▶ YOUR ASSIGNMENT:
Once the line with "def State.pastLimit (s" is found in the entries below, print it and each following line exactly, stopping after the line with "R499, R512). -/"; print nothing else.

Recorded data
•••••

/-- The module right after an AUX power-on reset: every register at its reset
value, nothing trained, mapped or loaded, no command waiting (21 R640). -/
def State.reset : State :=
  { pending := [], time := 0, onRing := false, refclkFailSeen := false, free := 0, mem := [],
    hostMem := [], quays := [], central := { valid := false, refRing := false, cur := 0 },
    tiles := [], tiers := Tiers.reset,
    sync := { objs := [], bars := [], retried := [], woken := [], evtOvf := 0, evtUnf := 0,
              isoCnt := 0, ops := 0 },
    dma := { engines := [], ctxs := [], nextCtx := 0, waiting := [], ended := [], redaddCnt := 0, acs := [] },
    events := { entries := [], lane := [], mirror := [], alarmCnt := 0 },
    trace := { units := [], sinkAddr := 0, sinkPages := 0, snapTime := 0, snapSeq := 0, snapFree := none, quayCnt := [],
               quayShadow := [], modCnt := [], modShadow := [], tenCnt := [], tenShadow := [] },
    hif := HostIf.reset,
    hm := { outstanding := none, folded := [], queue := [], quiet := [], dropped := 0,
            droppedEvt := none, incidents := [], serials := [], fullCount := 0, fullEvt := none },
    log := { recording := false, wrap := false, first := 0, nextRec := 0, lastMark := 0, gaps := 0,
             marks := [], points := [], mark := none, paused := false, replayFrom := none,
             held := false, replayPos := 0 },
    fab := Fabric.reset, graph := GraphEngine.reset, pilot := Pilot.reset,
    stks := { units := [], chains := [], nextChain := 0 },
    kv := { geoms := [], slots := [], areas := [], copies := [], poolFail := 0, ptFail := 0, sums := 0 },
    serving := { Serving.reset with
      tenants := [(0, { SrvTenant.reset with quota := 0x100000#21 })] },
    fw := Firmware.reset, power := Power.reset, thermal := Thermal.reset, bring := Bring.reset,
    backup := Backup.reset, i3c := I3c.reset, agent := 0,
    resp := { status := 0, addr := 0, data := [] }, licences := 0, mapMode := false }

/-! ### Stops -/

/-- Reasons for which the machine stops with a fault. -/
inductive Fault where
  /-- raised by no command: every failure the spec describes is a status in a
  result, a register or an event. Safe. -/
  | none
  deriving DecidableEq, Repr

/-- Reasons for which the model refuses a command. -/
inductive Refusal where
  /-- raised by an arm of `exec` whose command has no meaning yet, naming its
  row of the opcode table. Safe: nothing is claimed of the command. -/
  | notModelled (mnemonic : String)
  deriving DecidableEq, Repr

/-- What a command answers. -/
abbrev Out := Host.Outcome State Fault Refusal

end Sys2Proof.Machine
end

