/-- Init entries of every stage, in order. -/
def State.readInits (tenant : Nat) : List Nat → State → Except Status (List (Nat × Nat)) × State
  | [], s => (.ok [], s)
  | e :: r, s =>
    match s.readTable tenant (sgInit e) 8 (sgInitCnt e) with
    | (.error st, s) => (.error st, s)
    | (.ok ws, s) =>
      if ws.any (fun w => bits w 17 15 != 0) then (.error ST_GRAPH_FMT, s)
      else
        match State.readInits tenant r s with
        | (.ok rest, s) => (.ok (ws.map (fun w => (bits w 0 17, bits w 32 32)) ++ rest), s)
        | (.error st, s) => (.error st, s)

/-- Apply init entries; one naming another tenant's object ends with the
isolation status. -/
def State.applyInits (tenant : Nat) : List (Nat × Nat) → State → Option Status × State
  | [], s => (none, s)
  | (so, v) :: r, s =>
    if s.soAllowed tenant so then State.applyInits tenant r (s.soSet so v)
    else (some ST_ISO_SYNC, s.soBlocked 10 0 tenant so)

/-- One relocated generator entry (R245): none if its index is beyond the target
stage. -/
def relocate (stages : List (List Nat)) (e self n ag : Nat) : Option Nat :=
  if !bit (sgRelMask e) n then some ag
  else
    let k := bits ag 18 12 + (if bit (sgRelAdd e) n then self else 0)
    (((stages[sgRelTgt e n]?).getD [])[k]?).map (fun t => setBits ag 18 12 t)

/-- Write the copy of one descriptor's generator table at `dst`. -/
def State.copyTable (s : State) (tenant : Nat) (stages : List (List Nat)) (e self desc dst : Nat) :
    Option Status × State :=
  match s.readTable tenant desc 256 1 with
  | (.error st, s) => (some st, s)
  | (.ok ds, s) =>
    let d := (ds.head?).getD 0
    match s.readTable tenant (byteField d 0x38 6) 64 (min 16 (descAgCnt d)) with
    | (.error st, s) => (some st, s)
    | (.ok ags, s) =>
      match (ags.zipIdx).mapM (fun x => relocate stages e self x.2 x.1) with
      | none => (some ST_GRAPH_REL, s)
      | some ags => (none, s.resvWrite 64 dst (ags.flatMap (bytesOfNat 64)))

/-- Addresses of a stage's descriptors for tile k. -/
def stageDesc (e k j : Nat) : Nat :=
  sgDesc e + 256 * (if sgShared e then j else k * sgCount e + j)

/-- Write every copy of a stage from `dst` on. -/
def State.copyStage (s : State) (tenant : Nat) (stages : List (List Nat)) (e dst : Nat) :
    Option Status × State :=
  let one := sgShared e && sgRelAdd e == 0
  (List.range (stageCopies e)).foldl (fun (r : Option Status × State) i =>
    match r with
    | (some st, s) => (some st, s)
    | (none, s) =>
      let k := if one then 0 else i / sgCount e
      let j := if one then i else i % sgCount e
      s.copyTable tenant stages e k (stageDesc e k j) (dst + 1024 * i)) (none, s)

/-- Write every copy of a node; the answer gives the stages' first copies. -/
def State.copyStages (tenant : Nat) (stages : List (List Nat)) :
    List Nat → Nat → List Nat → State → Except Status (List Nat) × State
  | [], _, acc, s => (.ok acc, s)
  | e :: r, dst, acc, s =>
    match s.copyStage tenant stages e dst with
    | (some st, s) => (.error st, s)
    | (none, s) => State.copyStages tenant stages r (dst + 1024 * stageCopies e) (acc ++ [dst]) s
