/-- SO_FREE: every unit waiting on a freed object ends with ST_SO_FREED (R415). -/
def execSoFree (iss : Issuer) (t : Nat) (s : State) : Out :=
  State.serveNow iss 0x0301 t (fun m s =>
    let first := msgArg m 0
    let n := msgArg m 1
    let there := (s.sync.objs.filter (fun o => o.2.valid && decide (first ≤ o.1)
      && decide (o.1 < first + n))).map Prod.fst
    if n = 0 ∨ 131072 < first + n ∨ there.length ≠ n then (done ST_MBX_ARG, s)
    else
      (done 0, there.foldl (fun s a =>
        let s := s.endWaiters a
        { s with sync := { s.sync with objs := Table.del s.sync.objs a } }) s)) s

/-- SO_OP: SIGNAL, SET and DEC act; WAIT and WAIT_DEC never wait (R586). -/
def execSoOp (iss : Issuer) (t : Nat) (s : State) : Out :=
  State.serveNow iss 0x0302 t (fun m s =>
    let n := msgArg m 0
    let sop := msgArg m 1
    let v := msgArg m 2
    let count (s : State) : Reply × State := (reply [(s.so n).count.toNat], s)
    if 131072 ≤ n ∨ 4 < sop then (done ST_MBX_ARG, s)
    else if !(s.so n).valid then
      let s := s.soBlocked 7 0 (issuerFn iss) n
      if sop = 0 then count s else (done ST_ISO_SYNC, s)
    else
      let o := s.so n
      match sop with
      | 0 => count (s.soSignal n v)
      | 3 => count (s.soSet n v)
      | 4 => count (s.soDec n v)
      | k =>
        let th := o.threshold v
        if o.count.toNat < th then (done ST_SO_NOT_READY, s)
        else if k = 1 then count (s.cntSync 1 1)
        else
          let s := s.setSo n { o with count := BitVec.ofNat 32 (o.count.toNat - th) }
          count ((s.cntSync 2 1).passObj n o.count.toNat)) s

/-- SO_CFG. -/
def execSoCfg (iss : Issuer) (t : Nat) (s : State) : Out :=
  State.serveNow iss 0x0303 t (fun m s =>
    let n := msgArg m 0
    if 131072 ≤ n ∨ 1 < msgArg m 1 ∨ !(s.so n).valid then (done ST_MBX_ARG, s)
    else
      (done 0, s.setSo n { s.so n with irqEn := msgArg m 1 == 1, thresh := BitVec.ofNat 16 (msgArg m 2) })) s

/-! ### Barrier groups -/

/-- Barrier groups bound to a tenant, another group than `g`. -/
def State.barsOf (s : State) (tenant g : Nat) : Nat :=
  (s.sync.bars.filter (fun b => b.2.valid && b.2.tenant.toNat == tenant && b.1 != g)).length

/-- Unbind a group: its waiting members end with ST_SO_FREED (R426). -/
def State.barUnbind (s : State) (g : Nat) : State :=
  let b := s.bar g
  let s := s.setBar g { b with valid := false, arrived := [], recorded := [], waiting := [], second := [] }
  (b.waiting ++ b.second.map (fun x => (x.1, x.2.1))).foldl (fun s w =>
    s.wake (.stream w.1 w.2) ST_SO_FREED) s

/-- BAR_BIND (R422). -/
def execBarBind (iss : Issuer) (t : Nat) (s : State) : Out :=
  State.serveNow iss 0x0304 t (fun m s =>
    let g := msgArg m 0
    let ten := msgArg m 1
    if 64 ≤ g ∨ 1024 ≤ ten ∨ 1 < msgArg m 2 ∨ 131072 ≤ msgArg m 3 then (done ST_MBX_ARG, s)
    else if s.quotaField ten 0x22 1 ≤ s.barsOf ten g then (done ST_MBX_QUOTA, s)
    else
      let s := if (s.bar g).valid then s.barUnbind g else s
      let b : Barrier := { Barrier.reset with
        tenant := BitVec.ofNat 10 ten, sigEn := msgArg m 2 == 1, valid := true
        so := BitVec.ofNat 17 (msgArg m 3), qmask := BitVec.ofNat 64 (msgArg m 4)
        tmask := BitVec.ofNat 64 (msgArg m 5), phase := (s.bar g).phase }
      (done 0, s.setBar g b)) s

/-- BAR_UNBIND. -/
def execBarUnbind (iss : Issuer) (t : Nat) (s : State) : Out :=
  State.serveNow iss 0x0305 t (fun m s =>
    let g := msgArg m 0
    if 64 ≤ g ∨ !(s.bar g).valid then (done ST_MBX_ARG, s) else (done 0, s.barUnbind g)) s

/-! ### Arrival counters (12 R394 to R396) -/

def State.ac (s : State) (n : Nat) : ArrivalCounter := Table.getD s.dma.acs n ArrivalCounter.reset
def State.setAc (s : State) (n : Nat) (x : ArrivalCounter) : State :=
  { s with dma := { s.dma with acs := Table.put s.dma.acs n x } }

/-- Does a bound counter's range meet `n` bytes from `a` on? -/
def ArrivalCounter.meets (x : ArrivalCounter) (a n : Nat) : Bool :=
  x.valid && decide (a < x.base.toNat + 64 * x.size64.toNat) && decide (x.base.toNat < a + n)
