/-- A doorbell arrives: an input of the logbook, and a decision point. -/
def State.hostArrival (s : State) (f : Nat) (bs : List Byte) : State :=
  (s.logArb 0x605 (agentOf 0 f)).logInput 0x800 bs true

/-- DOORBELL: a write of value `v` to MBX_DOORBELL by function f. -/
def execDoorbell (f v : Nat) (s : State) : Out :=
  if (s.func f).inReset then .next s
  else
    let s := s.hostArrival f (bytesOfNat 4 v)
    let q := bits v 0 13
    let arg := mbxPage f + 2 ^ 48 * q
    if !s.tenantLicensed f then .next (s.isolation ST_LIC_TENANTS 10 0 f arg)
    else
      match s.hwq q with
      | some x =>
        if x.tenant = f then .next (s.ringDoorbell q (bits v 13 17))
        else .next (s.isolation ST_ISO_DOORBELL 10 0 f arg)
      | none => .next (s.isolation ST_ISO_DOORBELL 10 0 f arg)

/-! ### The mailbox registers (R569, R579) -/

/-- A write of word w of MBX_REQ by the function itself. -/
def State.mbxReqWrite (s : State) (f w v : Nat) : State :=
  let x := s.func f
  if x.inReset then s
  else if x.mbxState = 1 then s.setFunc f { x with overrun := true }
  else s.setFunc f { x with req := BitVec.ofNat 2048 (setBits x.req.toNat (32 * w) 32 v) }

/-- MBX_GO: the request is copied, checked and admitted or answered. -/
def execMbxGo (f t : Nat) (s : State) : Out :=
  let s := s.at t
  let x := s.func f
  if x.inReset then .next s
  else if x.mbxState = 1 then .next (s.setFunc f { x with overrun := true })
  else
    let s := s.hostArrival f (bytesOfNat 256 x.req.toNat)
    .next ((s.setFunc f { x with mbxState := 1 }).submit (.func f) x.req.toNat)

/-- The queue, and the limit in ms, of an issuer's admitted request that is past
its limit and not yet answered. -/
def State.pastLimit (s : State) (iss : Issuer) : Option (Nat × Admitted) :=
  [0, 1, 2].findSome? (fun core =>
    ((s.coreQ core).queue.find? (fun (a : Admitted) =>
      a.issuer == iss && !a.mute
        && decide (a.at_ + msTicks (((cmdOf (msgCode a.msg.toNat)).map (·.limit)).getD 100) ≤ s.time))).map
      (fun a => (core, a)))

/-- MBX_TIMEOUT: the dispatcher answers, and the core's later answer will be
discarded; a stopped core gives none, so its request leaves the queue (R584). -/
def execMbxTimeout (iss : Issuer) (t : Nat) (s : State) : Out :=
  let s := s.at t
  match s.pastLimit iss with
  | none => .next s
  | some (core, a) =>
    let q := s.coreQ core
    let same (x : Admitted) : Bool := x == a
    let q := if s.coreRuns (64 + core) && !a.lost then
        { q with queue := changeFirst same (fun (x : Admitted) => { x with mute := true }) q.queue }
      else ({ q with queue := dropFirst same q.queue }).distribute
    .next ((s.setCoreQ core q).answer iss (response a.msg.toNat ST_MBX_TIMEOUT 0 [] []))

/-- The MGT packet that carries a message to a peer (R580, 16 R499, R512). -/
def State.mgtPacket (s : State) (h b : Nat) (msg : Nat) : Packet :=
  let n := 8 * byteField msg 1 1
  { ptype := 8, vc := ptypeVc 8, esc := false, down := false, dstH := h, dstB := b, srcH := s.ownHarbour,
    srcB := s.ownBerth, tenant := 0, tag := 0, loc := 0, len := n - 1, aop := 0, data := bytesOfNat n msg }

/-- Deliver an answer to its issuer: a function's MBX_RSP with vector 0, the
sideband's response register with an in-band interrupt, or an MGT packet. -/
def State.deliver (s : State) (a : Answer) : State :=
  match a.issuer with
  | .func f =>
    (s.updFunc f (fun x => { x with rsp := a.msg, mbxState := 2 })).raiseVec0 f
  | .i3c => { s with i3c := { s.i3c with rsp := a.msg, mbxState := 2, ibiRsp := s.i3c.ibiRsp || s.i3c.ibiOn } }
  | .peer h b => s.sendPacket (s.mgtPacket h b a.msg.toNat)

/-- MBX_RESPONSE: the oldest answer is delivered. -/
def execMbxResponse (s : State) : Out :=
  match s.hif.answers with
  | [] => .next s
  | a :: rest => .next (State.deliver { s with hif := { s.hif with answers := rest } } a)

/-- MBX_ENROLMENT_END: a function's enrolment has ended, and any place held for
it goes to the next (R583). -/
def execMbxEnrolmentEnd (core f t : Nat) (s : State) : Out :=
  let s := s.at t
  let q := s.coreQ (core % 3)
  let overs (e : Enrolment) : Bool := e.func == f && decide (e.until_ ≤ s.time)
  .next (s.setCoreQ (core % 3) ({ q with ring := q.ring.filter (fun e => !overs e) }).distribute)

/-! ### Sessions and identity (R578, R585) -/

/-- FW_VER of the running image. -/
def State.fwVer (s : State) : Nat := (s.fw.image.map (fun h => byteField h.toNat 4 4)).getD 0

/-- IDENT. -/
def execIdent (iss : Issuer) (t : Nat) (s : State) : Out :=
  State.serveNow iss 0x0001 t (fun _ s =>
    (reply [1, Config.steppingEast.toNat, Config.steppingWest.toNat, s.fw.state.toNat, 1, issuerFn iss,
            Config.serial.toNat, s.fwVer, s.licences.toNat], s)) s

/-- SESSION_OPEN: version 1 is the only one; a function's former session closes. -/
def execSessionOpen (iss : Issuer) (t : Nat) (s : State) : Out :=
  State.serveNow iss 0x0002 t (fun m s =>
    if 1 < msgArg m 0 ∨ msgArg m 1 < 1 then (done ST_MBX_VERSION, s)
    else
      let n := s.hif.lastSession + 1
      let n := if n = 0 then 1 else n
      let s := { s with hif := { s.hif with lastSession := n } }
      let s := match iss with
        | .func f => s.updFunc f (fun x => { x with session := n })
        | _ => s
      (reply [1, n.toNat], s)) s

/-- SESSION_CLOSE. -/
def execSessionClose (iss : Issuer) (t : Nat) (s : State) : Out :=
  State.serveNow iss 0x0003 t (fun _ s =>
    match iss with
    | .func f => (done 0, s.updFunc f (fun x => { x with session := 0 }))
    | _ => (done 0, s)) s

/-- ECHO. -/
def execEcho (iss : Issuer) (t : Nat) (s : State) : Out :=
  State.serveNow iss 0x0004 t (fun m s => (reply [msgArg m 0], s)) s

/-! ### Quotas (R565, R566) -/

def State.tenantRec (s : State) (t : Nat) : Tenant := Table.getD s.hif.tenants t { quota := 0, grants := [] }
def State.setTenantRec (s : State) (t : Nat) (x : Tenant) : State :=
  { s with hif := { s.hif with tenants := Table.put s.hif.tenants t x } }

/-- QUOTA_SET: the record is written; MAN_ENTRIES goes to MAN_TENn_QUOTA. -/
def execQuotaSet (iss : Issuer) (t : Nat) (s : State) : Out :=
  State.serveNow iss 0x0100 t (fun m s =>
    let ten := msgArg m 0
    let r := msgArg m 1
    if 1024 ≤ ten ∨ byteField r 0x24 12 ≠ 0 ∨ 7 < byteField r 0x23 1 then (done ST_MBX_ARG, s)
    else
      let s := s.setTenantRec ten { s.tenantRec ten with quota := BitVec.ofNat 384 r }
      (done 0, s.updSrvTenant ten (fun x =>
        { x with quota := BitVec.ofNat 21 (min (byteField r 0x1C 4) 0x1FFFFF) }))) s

•••••

▶ EXERCISE RESPONSE:
def State.pastLimit (s : State) (iss : Issuer) : Option (Nat × Admitted) :=
  [0, 1, 2].findSome? (fun core =>
    ((s.coreQ core).queue.find? (fun (a : Admitted) =>
      a.issuer == iss && !a.mute
        && decide (a.at_ + msTicks (((cmdOf (msgCode a.msg.toNat)).map (·.limit)).getD 100) ≤ s.time))).map
      (fun a => (core, a)))

/-- MBX_TIMEOUT: the dispatcher answers, and the core's later answer will be
discarded; a stopped core gives none, so its request leaves the queue (R584). -/
def execMbxTimeout (iss : Issuer) (t : Nat) (s : State) : Out :=
  let s := s.at t
  match s.pastLimit iss with
  | none => .next s
  | some (core, a) =>
    let q := s.coreQ core
    let same (x : Admitted) : Bool := x == a
    let q := if s.coreRuns (64 + core) && !a.lost then
        { q with queue := changeFirst same (fun (x : Admitted) => { x with mute := true }) q.queue }
      else ({ q with queue := dropFirst same q.queue }).distribute
    .next ((s.setCoreQ core q).answer iss (response a.msg.toNat ST_MBX_TIMEOUT 0 [] []))

/-- The MGT packet that carries a message to a peer (R580, 16 R499, R512). -/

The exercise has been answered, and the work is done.